• INSTRUCTIONS TO FOLLOW
Out of the listing below, copy every line that carries the string "bias".

• DATA LISTING
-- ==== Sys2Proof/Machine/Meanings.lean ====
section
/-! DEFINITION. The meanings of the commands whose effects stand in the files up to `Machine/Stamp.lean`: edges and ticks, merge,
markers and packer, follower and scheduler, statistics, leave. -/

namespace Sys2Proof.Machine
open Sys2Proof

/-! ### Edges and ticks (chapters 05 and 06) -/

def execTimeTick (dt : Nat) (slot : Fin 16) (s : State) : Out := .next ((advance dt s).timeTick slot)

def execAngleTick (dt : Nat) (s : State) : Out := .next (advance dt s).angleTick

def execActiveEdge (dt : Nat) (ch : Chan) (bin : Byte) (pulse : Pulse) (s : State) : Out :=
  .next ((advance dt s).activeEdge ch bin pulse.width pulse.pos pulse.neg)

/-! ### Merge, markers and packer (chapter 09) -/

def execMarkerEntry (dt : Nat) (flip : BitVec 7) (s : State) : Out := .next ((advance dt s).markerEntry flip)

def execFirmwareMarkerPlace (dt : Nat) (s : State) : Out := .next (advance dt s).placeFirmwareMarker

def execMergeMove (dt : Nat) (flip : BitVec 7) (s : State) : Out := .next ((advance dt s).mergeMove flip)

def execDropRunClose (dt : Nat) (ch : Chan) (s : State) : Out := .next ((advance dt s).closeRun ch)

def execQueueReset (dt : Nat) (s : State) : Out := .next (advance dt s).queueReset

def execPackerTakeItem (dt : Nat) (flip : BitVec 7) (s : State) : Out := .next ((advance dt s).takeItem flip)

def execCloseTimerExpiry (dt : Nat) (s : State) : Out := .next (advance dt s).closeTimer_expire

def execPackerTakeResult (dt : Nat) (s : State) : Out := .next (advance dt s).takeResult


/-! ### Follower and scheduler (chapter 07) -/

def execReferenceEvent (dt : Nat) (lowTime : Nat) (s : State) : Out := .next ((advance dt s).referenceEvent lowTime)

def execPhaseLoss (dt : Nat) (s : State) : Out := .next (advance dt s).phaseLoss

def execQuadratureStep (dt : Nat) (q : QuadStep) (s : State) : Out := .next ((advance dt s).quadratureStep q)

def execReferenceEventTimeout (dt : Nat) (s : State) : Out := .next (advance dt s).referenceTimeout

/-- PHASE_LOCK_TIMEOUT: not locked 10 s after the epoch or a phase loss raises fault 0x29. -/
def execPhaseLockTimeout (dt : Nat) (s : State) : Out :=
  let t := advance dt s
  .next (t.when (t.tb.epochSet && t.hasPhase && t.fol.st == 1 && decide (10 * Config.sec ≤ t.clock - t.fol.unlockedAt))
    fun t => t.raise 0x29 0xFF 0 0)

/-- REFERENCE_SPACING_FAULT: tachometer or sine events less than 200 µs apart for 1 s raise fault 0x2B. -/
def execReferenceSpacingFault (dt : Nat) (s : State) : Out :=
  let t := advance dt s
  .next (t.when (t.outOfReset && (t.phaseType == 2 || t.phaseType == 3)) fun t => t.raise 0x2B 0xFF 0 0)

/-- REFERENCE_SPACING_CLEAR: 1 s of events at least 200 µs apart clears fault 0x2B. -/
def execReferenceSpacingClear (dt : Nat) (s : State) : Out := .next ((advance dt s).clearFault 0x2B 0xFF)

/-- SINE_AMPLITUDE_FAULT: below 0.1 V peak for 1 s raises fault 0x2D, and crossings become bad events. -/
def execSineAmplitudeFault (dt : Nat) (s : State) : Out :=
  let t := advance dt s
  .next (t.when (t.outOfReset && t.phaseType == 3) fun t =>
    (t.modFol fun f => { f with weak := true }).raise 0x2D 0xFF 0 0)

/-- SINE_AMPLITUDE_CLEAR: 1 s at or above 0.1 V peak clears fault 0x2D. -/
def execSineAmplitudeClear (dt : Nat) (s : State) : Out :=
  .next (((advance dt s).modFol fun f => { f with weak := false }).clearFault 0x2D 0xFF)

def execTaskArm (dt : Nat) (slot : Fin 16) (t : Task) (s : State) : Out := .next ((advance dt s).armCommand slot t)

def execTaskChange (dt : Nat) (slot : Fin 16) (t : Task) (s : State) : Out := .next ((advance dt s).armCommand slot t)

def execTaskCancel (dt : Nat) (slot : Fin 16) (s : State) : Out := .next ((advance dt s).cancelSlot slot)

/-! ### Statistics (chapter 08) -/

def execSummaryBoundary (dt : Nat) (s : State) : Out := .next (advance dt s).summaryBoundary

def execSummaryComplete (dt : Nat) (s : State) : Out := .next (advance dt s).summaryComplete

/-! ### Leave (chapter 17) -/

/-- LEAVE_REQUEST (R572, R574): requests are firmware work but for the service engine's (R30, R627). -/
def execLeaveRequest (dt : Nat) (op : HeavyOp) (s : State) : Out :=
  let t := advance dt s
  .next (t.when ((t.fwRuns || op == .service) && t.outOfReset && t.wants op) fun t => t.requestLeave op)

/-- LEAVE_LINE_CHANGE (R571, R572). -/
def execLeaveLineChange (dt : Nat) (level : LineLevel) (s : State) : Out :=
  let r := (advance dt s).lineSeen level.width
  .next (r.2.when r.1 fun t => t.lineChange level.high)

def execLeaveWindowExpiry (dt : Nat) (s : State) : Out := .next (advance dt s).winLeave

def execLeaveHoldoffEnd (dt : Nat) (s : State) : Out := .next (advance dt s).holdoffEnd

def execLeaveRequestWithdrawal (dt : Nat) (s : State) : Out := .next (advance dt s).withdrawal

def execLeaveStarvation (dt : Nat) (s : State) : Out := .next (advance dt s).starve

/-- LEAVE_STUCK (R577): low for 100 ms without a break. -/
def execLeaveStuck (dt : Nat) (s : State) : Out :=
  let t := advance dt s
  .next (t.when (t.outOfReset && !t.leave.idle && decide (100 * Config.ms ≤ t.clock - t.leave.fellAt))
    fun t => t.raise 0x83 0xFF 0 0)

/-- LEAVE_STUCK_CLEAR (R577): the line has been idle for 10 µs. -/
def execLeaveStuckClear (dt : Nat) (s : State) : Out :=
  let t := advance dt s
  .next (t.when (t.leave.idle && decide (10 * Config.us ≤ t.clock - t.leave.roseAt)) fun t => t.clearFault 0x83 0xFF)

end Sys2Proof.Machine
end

--

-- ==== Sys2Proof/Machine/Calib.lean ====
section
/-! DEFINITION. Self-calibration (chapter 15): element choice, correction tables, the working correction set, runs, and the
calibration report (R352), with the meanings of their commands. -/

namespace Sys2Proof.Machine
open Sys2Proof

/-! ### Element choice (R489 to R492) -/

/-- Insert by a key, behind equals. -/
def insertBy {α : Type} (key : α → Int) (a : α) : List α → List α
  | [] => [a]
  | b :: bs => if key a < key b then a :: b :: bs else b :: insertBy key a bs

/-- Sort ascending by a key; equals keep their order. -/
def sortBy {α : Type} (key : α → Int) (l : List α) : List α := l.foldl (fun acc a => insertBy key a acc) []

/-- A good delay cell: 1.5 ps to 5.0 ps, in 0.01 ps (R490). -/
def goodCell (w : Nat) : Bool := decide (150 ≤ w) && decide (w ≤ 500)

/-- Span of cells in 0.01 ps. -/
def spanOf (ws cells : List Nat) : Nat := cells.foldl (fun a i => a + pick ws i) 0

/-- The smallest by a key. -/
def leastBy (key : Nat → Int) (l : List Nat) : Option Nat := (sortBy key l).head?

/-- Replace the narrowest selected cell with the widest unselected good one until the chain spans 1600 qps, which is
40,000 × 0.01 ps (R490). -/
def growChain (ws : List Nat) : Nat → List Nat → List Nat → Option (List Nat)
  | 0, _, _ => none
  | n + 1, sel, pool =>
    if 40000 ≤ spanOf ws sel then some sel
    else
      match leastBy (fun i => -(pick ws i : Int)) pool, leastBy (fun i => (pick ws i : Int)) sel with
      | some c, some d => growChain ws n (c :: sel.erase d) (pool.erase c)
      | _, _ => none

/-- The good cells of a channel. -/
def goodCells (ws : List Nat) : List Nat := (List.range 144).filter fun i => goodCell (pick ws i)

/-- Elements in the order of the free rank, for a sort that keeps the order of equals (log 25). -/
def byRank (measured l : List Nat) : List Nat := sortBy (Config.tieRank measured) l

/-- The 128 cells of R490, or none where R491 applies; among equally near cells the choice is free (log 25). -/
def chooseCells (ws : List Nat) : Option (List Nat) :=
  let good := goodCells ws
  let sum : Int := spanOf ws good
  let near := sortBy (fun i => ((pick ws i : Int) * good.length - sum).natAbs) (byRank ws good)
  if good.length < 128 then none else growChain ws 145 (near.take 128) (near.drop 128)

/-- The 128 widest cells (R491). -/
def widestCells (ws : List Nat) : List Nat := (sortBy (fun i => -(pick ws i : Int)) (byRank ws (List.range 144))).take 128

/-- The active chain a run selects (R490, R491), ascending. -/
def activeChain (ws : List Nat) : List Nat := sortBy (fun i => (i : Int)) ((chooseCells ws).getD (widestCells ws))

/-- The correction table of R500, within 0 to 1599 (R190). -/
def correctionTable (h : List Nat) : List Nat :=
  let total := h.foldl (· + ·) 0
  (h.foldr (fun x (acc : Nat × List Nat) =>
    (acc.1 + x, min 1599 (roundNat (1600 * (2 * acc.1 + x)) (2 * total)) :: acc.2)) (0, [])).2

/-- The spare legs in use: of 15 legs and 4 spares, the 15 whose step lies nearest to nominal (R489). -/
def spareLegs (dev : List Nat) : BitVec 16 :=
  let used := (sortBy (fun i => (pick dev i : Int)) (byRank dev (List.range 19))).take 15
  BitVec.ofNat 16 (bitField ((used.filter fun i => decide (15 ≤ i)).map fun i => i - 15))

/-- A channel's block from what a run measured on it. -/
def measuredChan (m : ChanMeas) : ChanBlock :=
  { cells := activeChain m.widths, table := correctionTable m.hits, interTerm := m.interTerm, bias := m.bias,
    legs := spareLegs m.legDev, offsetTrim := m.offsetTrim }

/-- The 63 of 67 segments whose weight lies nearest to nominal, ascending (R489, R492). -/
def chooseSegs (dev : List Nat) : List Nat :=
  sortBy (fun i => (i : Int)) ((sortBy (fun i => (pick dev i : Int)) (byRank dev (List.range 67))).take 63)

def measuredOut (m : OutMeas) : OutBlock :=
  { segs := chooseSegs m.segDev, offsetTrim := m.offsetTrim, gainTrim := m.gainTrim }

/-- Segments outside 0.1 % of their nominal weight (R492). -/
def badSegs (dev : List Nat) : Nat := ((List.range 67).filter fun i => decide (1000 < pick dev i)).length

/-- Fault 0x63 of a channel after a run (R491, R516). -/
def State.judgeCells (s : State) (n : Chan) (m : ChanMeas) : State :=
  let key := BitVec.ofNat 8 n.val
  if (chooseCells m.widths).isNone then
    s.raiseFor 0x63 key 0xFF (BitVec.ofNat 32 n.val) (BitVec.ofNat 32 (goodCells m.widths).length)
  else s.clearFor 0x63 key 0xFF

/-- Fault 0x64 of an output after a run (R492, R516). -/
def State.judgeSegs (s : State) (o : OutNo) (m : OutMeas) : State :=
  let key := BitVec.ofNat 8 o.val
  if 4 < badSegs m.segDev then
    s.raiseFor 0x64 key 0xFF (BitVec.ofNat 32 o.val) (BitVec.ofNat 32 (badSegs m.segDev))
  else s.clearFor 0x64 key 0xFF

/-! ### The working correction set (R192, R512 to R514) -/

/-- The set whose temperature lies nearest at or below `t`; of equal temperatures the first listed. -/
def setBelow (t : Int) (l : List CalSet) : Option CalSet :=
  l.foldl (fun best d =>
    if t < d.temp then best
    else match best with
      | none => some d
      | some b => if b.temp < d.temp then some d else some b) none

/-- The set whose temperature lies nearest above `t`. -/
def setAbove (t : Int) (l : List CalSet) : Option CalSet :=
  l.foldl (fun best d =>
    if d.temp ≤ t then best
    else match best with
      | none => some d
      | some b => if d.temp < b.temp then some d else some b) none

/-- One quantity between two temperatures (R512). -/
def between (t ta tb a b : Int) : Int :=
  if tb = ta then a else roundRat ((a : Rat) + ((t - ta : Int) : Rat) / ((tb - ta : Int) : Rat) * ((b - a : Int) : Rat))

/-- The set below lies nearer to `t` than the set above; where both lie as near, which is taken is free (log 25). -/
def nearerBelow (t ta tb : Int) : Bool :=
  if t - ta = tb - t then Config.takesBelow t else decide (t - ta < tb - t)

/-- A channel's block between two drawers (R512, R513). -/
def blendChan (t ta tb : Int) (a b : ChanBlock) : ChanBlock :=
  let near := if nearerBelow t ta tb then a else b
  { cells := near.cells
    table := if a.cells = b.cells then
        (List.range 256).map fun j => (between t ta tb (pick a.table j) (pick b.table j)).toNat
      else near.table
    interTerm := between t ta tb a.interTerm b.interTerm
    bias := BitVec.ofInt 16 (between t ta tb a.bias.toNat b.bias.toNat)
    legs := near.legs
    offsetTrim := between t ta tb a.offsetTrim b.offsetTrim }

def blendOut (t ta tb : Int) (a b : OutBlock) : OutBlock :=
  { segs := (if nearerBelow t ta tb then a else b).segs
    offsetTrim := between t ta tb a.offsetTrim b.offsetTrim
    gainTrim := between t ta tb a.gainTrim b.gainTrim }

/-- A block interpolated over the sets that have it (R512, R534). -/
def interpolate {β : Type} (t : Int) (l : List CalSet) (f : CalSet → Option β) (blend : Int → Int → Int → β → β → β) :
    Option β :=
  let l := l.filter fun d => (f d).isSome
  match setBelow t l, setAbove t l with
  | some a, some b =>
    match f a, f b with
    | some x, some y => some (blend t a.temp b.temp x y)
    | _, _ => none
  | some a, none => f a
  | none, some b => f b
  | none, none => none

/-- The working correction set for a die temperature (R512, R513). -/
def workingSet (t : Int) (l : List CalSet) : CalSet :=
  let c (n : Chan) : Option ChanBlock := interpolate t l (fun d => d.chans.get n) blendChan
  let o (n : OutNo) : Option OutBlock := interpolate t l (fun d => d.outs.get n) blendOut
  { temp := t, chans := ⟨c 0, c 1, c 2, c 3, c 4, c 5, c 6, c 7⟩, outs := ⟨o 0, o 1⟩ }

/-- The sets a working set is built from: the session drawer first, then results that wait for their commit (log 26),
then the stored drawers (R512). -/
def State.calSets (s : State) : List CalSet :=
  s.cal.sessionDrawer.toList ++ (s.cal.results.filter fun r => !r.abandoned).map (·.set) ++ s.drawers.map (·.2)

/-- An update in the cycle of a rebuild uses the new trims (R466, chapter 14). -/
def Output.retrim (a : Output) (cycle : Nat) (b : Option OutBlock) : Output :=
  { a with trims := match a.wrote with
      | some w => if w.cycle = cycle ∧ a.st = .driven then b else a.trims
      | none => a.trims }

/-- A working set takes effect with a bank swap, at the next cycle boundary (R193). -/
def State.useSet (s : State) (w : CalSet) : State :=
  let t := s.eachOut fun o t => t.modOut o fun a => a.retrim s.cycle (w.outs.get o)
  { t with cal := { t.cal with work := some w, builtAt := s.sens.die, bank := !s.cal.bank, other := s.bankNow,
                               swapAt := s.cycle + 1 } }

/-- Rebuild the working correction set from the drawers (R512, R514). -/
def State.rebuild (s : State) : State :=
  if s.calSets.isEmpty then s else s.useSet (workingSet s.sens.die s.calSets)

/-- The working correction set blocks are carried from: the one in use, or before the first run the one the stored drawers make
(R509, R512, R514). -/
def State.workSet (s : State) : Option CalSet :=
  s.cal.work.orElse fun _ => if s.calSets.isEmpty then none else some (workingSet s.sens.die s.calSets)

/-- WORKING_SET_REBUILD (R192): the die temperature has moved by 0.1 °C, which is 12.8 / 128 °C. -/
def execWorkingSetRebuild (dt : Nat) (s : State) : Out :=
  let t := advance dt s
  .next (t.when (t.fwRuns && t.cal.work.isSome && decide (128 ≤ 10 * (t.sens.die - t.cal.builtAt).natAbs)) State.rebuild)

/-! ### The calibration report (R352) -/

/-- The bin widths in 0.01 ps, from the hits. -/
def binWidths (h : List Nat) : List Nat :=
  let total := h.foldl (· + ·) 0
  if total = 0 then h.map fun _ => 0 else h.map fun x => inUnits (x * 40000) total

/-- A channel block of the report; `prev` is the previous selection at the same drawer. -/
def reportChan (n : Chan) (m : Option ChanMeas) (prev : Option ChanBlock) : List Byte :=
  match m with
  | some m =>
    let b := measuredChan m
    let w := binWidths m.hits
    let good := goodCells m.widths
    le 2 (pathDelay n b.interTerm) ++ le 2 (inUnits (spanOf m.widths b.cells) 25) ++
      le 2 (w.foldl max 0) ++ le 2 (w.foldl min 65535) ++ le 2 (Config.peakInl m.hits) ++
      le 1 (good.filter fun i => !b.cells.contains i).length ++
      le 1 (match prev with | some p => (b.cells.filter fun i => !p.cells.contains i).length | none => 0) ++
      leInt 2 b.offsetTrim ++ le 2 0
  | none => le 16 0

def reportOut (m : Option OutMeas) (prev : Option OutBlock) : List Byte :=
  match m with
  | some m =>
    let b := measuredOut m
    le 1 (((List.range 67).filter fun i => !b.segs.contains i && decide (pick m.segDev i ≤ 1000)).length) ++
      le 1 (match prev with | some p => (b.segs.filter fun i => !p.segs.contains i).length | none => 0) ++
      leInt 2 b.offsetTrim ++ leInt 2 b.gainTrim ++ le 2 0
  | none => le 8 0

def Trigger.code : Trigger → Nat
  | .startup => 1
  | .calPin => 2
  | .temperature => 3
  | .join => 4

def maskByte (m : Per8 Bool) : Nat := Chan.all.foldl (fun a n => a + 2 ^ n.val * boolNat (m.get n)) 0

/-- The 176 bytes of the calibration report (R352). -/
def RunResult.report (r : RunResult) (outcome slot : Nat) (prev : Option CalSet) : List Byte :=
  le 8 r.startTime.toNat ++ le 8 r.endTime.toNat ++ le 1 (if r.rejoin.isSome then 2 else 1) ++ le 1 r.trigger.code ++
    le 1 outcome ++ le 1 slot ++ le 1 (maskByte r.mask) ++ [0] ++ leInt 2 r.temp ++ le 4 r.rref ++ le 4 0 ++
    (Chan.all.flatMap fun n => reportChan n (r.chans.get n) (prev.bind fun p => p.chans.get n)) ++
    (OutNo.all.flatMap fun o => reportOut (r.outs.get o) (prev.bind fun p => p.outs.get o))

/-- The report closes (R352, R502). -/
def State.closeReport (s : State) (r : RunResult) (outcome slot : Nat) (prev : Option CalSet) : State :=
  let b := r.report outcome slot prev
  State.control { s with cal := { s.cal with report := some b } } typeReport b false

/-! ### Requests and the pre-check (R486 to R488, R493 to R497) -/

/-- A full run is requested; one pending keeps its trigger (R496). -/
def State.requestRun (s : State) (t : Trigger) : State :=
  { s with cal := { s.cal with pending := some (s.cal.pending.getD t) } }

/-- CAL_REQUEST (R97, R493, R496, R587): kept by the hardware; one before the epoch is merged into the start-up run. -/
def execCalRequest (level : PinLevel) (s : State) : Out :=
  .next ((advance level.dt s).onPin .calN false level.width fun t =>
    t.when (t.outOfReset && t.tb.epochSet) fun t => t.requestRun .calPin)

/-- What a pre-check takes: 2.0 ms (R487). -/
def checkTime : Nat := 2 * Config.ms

• RESPONSE TO THIS EXERCISE
  { cells := activeChain m.widths, table := correctionTable m.hits, interTerm := m.interTerm, bias := m.bias,
    bias := BitVec.ofInt 16 (between t ta tb a.bias.toNat b.bias.toNat)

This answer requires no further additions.